REQUIREMENT.
Copy out the entries below exactly as they stand, but only from the line containing "-- ==== Sys2Proof/Certificates/Slice0/Obligations.lean" through the line containing "t.phase = s.phase ∧".

EXTRACTED MATERIAL.
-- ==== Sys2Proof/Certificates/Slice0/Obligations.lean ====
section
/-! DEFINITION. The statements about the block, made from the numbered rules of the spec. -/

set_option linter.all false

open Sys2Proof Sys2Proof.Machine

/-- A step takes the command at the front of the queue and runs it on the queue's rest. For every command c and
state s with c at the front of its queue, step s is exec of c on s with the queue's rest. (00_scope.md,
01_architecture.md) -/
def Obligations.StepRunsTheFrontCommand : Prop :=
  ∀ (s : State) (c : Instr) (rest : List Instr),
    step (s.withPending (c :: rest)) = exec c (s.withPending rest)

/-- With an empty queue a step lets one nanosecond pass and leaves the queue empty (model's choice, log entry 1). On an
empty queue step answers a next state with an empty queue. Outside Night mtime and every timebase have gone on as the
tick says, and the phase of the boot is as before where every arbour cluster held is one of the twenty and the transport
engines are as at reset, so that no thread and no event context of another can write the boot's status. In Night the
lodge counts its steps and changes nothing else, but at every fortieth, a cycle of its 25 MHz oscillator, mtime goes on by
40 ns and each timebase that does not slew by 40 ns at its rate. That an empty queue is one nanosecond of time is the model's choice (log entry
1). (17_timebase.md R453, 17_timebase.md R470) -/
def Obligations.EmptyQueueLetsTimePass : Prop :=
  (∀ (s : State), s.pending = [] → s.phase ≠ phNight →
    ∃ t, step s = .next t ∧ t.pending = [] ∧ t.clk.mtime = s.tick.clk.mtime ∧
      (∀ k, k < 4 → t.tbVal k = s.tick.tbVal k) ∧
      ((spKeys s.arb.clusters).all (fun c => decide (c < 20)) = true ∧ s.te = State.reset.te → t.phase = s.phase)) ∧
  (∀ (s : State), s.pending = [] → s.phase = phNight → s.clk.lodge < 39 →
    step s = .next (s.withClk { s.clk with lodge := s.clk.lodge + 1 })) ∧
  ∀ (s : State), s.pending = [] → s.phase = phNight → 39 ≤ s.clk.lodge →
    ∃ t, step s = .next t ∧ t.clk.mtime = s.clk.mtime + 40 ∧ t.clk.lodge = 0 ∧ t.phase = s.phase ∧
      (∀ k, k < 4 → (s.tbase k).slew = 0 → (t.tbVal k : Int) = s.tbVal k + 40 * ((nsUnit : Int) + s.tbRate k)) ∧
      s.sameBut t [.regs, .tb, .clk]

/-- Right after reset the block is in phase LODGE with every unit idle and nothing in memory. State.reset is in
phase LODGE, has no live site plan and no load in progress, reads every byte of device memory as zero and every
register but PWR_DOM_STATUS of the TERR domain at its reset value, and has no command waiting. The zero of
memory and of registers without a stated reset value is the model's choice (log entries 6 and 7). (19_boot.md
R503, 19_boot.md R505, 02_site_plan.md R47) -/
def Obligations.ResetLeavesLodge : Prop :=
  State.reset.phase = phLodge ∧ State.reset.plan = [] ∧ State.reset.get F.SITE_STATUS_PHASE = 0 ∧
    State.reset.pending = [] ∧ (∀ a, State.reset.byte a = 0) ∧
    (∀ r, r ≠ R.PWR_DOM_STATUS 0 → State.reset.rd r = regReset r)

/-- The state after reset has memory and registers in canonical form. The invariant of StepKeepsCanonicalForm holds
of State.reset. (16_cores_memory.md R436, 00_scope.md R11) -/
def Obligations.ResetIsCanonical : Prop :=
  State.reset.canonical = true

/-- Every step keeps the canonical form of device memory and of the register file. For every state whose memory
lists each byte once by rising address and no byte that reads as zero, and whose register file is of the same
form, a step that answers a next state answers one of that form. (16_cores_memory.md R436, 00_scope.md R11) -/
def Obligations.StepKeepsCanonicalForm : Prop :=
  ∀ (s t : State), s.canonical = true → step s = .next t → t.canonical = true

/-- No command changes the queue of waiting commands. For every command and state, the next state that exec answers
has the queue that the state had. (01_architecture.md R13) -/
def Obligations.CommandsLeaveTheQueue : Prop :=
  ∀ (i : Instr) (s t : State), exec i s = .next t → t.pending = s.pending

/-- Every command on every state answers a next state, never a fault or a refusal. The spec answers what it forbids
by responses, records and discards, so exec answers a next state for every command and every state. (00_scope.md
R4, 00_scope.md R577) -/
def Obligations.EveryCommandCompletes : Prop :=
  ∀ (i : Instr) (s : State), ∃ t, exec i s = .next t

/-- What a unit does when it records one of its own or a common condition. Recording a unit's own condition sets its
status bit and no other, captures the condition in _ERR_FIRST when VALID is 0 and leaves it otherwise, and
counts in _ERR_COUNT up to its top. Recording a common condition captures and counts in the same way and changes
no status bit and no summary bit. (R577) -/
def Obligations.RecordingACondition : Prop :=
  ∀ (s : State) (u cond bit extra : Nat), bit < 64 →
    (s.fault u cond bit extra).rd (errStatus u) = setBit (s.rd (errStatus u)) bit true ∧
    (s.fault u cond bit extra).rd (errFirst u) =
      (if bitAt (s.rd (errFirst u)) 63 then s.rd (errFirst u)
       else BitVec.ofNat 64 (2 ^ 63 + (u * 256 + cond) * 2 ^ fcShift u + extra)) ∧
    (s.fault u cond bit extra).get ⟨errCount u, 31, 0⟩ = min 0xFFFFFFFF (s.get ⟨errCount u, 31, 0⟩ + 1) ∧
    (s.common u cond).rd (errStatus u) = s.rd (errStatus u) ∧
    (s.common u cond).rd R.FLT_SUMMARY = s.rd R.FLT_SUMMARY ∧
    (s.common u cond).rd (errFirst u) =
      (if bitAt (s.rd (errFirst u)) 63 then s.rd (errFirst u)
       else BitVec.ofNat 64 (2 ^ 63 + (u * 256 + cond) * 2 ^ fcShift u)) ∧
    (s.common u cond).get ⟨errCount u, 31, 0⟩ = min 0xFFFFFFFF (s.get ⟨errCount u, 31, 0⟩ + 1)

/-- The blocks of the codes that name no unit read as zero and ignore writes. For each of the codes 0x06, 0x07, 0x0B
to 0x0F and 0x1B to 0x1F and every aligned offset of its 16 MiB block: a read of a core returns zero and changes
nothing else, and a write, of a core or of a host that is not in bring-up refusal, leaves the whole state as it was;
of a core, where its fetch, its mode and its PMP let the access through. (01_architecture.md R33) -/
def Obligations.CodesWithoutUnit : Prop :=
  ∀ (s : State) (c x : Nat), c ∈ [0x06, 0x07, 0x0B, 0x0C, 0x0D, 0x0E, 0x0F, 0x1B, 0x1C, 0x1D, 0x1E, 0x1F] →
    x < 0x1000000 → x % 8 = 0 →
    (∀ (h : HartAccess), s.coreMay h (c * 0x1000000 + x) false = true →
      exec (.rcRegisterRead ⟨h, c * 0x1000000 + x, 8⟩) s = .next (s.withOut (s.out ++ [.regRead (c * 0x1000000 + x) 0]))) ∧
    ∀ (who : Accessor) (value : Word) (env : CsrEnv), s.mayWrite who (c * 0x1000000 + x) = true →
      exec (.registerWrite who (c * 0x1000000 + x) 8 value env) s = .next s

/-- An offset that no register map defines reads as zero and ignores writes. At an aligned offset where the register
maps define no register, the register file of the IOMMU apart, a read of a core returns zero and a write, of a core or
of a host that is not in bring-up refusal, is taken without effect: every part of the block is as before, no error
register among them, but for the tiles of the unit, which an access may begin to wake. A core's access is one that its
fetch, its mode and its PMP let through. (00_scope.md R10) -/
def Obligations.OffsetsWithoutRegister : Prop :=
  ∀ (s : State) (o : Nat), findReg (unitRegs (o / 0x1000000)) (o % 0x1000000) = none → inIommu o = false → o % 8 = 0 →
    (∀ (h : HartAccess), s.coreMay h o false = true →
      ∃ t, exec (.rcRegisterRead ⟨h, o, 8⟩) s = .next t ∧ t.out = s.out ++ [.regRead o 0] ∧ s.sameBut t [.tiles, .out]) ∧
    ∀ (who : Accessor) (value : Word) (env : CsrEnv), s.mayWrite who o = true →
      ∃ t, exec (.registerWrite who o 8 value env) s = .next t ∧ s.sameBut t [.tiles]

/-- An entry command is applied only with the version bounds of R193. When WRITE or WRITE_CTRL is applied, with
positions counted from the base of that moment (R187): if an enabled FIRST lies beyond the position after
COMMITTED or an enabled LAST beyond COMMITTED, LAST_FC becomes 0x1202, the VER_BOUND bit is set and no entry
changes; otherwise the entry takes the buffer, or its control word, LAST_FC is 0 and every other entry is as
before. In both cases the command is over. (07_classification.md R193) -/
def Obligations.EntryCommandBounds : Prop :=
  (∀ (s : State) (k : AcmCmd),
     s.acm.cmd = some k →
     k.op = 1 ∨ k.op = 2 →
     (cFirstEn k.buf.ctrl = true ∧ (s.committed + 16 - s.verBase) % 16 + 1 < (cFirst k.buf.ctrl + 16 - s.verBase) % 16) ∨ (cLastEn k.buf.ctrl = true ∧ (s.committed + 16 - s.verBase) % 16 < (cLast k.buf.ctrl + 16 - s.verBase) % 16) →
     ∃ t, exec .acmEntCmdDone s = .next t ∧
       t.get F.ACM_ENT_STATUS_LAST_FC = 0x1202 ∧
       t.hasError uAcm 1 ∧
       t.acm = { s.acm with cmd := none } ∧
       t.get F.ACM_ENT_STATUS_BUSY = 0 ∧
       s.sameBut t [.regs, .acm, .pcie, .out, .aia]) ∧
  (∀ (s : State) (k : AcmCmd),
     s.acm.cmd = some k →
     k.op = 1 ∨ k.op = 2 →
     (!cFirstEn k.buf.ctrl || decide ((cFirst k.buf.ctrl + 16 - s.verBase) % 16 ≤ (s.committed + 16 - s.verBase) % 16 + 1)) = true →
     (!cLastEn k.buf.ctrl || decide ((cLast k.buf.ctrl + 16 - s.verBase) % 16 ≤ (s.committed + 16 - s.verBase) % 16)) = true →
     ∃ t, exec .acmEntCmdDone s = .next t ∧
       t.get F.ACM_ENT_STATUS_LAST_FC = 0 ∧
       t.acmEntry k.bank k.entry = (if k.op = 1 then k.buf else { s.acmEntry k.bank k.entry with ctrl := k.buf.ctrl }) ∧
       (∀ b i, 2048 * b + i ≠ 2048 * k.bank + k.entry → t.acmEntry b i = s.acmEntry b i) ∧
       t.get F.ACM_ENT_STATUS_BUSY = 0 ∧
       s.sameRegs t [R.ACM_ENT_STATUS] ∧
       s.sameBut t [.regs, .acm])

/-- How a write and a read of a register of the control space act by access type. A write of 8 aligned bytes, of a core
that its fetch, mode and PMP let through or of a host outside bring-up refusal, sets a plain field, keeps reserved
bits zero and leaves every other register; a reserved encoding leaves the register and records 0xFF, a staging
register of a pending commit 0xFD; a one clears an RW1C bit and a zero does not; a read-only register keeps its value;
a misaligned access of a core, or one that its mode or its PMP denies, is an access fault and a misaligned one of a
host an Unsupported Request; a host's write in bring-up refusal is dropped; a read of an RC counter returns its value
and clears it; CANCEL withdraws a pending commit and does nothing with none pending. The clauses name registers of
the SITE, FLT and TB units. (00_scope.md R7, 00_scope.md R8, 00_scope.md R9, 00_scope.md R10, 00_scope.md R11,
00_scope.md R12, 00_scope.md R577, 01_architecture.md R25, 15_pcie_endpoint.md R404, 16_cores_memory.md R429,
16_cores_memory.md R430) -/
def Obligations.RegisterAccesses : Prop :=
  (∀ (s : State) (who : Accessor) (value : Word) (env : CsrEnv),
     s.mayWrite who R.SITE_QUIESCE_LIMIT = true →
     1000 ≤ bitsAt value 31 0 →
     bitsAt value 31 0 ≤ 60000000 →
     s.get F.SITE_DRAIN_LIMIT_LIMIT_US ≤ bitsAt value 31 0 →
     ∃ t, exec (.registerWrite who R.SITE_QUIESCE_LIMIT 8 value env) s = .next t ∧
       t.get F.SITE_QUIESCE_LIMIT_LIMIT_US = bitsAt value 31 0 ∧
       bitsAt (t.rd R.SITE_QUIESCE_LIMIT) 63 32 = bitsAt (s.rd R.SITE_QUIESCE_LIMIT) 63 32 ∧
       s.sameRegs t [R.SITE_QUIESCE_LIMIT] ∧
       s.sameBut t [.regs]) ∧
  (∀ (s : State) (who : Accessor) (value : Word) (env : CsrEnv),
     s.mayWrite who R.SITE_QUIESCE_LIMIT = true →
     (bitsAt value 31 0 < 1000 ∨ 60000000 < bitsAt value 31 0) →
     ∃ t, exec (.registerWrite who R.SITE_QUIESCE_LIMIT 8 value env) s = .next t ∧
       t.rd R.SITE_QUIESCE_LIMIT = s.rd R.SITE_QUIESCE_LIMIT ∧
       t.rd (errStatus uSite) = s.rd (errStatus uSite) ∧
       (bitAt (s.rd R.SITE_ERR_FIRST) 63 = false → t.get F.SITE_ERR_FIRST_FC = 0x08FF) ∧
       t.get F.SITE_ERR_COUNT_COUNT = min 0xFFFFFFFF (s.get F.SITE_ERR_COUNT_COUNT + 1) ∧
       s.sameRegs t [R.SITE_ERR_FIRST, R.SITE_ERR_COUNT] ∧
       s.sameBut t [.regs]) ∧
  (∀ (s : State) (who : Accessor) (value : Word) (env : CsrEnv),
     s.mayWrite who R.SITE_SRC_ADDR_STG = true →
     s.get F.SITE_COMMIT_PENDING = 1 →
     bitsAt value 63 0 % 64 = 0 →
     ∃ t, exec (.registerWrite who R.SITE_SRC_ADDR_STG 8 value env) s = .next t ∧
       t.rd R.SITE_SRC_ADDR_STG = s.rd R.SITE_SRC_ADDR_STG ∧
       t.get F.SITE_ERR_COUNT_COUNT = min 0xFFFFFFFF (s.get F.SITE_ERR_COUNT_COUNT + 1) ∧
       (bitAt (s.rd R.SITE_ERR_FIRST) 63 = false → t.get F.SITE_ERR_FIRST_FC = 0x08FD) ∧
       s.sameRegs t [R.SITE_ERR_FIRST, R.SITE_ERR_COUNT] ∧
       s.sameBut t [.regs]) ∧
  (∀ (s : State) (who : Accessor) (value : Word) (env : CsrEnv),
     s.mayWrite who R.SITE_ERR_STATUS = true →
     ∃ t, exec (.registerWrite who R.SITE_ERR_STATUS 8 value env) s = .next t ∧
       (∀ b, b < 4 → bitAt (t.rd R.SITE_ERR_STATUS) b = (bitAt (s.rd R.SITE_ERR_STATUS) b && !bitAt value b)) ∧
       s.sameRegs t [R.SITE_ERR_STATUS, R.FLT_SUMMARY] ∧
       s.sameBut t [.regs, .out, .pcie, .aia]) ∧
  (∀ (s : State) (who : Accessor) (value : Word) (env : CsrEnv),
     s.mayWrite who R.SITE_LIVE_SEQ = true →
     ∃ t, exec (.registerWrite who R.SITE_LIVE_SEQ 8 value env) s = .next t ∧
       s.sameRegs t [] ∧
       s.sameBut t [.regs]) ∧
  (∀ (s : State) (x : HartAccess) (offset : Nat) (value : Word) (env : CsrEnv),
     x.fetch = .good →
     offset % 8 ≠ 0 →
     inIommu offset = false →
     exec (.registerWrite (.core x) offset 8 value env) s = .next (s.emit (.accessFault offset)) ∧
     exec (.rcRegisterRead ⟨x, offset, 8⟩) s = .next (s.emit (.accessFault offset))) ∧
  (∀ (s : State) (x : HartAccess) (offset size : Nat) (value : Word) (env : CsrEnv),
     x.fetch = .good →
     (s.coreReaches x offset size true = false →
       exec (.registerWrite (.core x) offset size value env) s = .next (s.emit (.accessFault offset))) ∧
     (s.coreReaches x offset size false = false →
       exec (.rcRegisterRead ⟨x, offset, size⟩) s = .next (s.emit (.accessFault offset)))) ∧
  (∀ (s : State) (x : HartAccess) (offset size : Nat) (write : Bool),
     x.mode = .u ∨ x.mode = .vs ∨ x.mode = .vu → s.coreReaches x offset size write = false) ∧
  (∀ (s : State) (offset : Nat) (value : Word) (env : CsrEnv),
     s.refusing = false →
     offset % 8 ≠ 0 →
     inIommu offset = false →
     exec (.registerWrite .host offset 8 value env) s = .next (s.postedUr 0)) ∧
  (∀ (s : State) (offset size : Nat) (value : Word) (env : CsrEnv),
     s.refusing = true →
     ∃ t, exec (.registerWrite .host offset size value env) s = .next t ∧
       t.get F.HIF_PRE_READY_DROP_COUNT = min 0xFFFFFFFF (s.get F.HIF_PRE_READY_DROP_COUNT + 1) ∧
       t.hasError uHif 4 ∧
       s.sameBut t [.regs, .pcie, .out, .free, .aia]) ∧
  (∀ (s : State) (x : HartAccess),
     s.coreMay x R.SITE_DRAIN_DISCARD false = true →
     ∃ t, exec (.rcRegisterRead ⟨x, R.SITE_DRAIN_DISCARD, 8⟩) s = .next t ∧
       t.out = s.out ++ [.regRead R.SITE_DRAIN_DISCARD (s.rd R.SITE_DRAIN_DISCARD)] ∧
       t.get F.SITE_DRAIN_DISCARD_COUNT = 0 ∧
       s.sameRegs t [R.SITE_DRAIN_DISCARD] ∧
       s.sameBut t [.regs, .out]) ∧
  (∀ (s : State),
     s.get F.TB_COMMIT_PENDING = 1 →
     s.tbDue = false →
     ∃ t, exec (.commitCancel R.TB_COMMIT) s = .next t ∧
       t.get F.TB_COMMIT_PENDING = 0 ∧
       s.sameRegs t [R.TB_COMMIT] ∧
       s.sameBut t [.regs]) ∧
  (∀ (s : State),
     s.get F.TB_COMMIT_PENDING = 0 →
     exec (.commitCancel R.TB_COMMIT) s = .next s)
---
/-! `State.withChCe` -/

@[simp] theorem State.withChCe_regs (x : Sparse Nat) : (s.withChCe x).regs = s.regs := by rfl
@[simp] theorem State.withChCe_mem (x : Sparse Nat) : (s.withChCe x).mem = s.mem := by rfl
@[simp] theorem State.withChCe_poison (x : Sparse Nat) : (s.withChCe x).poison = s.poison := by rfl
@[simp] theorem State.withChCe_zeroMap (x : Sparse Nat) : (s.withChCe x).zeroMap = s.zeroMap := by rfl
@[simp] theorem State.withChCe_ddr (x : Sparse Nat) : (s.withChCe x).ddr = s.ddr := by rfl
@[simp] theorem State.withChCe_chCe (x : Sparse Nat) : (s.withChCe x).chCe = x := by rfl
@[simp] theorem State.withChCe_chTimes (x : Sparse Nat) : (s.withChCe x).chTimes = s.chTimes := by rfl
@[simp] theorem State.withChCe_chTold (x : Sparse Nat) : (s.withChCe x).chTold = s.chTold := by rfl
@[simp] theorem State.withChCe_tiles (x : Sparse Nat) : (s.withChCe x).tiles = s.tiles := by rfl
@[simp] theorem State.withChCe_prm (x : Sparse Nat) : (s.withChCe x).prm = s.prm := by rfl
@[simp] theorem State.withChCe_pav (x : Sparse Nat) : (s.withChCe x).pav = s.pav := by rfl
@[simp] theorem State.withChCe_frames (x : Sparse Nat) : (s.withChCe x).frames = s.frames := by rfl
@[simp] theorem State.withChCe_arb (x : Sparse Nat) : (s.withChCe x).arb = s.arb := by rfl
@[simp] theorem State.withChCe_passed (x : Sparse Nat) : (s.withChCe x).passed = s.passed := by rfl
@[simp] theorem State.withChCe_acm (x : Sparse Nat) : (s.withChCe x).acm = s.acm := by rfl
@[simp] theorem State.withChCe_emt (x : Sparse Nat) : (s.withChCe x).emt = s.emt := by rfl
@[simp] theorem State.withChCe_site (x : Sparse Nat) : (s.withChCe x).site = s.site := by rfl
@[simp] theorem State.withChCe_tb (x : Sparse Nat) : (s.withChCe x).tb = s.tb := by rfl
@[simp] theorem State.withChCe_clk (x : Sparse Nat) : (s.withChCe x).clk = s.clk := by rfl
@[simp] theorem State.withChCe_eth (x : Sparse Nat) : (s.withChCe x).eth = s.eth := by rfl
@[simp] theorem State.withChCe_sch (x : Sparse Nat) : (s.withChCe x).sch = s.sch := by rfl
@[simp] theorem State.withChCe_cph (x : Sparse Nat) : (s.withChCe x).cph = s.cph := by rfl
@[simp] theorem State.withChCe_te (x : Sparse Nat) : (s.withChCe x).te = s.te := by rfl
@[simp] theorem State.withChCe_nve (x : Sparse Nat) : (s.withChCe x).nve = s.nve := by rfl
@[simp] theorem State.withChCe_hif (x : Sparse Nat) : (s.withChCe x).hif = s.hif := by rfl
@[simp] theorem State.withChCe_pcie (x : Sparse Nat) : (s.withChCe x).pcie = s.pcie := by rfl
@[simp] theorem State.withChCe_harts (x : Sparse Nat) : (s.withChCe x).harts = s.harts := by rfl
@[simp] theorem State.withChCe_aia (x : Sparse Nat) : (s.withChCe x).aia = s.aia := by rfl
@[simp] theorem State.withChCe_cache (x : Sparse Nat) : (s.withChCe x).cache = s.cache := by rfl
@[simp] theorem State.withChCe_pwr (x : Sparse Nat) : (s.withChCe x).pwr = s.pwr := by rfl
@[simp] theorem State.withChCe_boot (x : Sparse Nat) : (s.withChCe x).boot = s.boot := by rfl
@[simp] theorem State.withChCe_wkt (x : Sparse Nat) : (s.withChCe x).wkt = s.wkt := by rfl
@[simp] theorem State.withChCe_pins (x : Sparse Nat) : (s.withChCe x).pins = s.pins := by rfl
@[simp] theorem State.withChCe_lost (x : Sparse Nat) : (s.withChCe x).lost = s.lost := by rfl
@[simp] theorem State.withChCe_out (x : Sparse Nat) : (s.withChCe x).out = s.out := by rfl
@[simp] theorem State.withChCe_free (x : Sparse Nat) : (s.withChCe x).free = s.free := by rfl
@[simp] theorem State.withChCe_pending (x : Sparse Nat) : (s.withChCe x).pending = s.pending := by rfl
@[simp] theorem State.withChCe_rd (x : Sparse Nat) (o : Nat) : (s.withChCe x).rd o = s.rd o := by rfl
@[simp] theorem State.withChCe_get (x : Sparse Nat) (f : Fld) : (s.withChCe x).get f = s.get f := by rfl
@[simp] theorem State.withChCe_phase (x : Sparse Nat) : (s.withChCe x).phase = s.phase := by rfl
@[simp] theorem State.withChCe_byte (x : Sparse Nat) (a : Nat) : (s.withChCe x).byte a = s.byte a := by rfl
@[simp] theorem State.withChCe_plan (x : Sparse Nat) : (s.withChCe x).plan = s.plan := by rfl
...
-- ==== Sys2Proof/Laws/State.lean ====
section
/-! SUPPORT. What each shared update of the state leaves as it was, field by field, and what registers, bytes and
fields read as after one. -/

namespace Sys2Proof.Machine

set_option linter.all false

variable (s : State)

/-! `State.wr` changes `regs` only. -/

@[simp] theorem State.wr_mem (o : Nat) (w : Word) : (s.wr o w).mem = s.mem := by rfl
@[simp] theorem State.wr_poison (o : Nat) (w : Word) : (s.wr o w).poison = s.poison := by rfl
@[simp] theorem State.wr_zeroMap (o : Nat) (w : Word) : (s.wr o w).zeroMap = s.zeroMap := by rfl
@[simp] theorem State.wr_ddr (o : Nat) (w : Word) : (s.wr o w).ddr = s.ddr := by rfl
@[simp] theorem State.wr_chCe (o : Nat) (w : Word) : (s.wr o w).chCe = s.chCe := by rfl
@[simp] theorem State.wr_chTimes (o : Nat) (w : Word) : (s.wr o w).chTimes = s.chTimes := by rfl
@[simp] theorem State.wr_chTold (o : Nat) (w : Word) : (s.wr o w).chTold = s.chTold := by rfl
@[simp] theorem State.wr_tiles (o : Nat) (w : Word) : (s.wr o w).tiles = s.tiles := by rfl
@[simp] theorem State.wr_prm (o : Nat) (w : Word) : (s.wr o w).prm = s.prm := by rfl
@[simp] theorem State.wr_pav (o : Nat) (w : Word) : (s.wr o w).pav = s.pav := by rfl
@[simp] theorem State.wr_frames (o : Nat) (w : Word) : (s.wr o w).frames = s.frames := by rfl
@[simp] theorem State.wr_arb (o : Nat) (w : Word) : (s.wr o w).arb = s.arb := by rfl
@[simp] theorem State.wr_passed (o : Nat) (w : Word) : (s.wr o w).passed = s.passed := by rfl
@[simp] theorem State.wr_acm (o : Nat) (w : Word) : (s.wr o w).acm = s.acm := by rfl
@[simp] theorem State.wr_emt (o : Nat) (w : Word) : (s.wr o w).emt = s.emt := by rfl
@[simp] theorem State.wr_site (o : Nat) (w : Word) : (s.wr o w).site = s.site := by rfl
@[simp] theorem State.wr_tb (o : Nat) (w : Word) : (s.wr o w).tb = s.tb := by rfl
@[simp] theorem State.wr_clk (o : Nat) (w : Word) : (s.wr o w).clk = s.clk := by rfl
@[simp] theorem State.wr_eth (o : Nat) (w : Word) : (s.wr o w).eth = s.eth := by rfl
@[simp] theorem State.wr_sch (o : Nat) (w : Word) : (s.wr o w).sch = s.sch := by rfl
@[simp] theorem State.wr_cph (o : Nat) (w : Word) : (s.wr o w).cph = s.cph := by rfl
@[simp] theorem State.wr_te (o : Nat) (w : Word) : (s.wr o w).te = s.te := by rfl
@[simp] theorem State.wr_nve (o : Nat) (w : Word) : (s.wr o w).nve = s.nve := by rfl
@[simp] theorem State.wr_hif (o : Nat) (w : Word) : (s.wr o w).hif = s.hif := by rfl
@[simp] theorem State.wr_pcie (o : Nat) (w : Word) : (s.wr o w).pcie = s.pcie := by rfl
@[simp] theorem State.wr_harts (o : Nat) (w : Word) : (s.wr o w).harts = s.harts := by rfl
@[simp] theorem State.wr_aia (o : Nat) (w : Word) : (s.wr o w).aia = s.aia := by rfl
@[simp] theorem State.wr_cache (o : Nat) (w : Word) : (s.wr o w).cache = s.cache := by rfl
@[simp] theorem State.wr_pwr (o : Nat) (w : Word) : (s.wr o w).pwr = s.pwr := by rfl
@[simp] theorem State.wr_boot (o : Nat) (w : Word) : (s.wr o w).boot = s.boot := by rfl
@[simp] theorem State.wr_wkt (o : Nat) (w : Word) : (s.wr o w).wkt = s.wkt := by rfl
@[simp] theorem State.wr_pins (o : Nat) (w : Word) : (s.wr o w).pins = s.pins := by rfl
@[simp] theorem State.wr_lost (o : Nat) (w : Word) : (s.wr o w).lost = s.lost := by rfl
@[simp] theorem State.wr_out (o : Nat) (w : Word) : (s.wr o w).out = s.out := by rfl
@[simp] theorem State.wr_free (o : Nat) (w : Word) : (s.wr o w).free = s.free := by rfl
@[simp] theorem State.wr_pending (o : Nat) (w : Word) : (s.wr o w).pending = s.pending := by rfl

RESPONSE FOR THIS EXERCISE.
-- ==== Sys2Proof/Certificates/Slice0/Obligations.lean ====
section
/-! DEFINITION. The statements about the block, made from the numbered rules of the spec. -/

set_option linter.all false

open Sys2Proof Sys2Proof.Machine

/-- A step takes the command at the front of the queue and runs it on the queue's rest. For every command c and
state s with c at the front of its queue, step s is exec of c on s with the queue's rest. (00_scope.md,
01_architecture.md) -/
def Obligations.StepRunsTheFrontCommand : Prop :=
  ∀ (s : State) (c : Instr) (rest : List Instr),
    step (s.withPending (c :: rest)) = exec c (s.withPending rest)

/-- With an empty queue a step lets one nanosecond pass and leaves the queue empty (model's choice, log entry 1). On an
empty queue step answers a next state with an empty queue. Outside Night mtime and every timebase have gone on as the
tick says, and the phase of the boot is as before where every arbour cluster held is one of the twenty and the transport
engines are as at reset, so that no thread and no event context of another can write the boot's status. In Night the
lodge counts its steps and changes nothing else, but at every fortieth, a cycle of its 25 MHz oscillator, mtime goes on by
40 ns and each timebase that does not slew by 40 ns at its rate. That an empty queue is one nanosecond of time is the model's choice (log entry
1). (17_timebase.md R453, 17_timebase.md R470) -/
def Obligations.EmptyQueueLetsTimePass : Prop :=
  (∀ (s : State), s.pending = [] → s.phase ≠ phNight →
    ∃ t, step s = .next t ∧ t.pending = [] ∧ t.clk.mtime = s.tick.clk.mtime ∧
      (∀ k, k < 4 → t.tbVal k = s.tick.tbVal k) ∧
      ((spKeys s.arb.clusters).all (fun c => decide (c < 20)) = true ∧ s.te = State.reset.te → t.phase = s.phase)) ∧
  (∀ (s : State), s.pending = [] → s.phase = phNight → s.clk.lodge < 39 →
    step s = .next (s.withClk { s.clk with lodge := s.clk.lodge + 1 })) ∧
  ∀ (s : State), s.pending = [] → s.phase = phNight → 39 ≤ s.clk.lodge →
    ∃ t, step s = .next t ∧ t.clk.mtime = s.clk.mtime + 40 ∧ t.clk.lodge = 0 ∧ t.phase = s.phase ∧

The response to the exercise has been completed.